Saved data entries
^^^^
/-! ### setJob -/

@[simp] theorem setJob_pending (s : State) (f : Job → Job) : (setJob s f).pending = s.pending := rfl
@[simp] theorem setJob_part (s : State) (f : Job → Job) : (setJob s f).part = s.part := rfl
@[simp] theorem setJob_tick (s : State) (f : Job → Job) : (setJob s f).tick = s.tick := rfl
@[simp] theorem setJob_freeCtr (s : State) (f : Job → Job) : (setJob s f).freeCtr = s.freeCtr := rfl
@[simp] theorem setJob_regs (s : State) (f : Job → Job) : (setJob s f).regs = s.regs := rfl
@[simp] theorem setJob_latch (s : State) (f : Job → Job) : (setJob s f).latch = s.latch := rfl
@[simp] theorem setJob_replies (s : State) (f : Job → Job) : (setJob s f).replies = s.replies := rfl
@[simp] theorem setJob_hostOut (s : State) (f : Job → Job) : (setJob s f).hostOut = s.hostOut := rfl
@[simp] theorem setJob_mem (s : State) (f : Job → Job) : (setJob s f).mem = s.mem := rfl
@[simp] theorem setJob_gddr (s : State) (f : Job → Job) : (setJob s f).gddr = s.gddr := rfl
@[simp] theorem setJob_hif (s : State) (f : Job → Job) : (setJob s f).hif = s.hif := rfl
@[simp] theorem setJob_links (s : State) (f : Job → Job) : (setJob s f).links = s.links := rfl
@[simp] theorem setJob_twin (s : State) (f : Job → Job) : (setJob s f).twin = s.twin := rfl
@[simp] theorem setJob_col (s : State) (f : Job → Job) : (setJob s f).col = s.col := rfl
@[simp] theorem setJob_job (s : State) (f : Job → Job) : (setJob s f).job = f s.job := rfl
@[simp] theorem setJob_tables (s : State) (f : Job → Job) : (setJob s f).tables = s.tables := rfl
@[simp] theorem setJob_scaling (s : State) (f : Job → Job) : (setJob s f).scaling = s.scaling := rfl
@[simp] theorem setJob_outliers (s : State) (f : Job → Job) : (setJob s f).outliers = s.outliers := rfl
@[simp] theorem setJob_grade (s : State) (f : Job → Job) : (setJob s f).grade = s.grade := rfl
@[simp] theorem setJob_kvp (s : State) (f : Job → Job) : (setJob s f).kvp = s.kvp := rfl
@[simp] theorem setJob_att (s : State) (f : Job → Job) : (setJob s f).att = s.att := rfl
@[simp] theorem setJob_decodes (s : State) (f : Job → Job) : (setJob s f).decodes = s.decodes := rfl
@[simp] theorem setJob_cores (s : State) (f : Job → Job) : (setJob s f).cores = s.cores := rfl
@[simp] theorem setJob_pwr (s : State) (f : Job → Job) : (setJob s f).pwr = s.pwr := rfl
@[simp] theorem setJob_rel (s : State) (f : Job → Job) : (setJob s f).rel = s.rel := rfl
@[simp] theorem setJob_boot (s : State) (f : Job → Job) : (setJob s f).boot = s.boot := rfl
@[simp] theorem setJob_undo (s : State) (f : Job → Job) : (setJob s f).undo = s.undo := rfl

/-! ### setTables -/

@[simp] theorem setTables_pending (s : State) (f : Tables → Tables) : (setTables s f).pending = s.pending := rfl
@[simp] theorem setTables_part (s : State) (f : Tables → Tables) : (setTables s f).part = s.part := rfl
@[simp] theorem setTables_tick (s : State) (f : Tables → Tables) : (setTables s f).tick = s.tick := rfl
@[simp] theorem setTables_freeCtr (s : State) (f : Tables → Tables) : (setTables s f).freeCtr = s.freeCtr := rfl
@[simp] theorem setTables_regs (s : State) (f : Tables → Tables) : (setTables s f).regs = s.regs := rfl
@[simp] theorem setTables_latch (s : State) (f : Tables → Tables) : (setTables s f).latch = s.latch := rfl
@[simp] theorem setTables_replies (s : State) (f : Tables → Tables) : (setTables s f).replies = s.replies := rfl
@[simp] theorem setTables_hostOut (s : State) (f : Tables → Tables) : (setTables s f).hostOut = s.hostOut := rfl
@[simp] theorem setTables_mem (s : State) (f : Tables → Tables) : (setTables s f).mem = s.mem := rfl
@[simp] theorem setTables_gddr (s : State) (f : Tables → Tables) : (setTables s f).gddr = s.gddr := rfl
@[simp] theorem setTables_hif (s : State) (f : Tables → Tables) : (setTables s f).hif = s.hif := rfl
@[simp] theorem setTables_links (s : State) (f : Tables → Tables) : (setTables s f).links = s.links := rfl
@[simp] theorem setTables_twin (s : State) (f : Tables → Tables) : (setTables s f).twin = s.twin := rfl
@[simp] theorem setTables_col (s : State) (f : Tables → Tables) : (setTables s f).col = s.col := rfl
@[simp] theorem setTables_job (s : State) (f : Tables → Tables) : (setTables s f).job = s.job := rfl
@[simp] theorem setTables_tables (s : State) (f : Tables → Tables) : (setTables s f).tables = f s.tables := rfl
@[simp] theorem setTables_scaling (s : State) (f : Tables → Tables) : (setTables s f).scaling = s.scaling := rfl
@[simp] theorem setTables_outliers (s : State) (f : Tables → Tables) : (setTables s f).outliers = s.outliers := rfl
@[simp] theorem setTables_grade (s : State) (f : Tables → Tables) : (setTables s f).grade = s.grade := rfl
@[simp] theorem setTables_kvp (s : State) (f : Tables → Tables) : (setTables s f).kvp = s.kvp := rfl
@[simp] theorem setTables_att (s : State) (f : Tables → Tables) : (setTables s f).att = s.att := rfl
@[simp] theorem setTables_decodes (s : State) (f : Tables → Tables) : (setTables s f).decodes = s.decodes := rfl
@[simp] theorem setTables_cores (s : State) (f : Tables → Tables) : (setTables s f).cores = s.cores := rfl
@[simp] theorem setTables_pwr (s : State) (f : Tables → Tables) : (setTables s f).pwr = s.pwr := rfl
@[simp] theorem setTables_rel (s : State) (f : Tables → Tables) : (setTables s f).rel = s.rel := rfl
@[simp] theorem setTables_boot (s : State) (f : Tables → Tables) : (setTables s f).boot = s.boot := rfl
@[simp] theorem setTables_undo (s : State) (f : Tables → Tables) : (setTables s f).undo = s.undo := rfl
^^^^
Return, word for word, the lines of the data above from the line with "(setJob s f).decodes = s.decodes := rfl" through the line with "(setJob s f).cores = s.cores := rfl", inclusive.

* _OUTPUT FOR THIS TASK_
@[simp] theorem setJob_decodes (s : State) (f : Job → Job) : (setJob s f).decodes = s.decodes := rfl
@[simp] theorem setJob_cores (s : State) (f : Job → Job) : (setJob s f).cores = s.cores := rfl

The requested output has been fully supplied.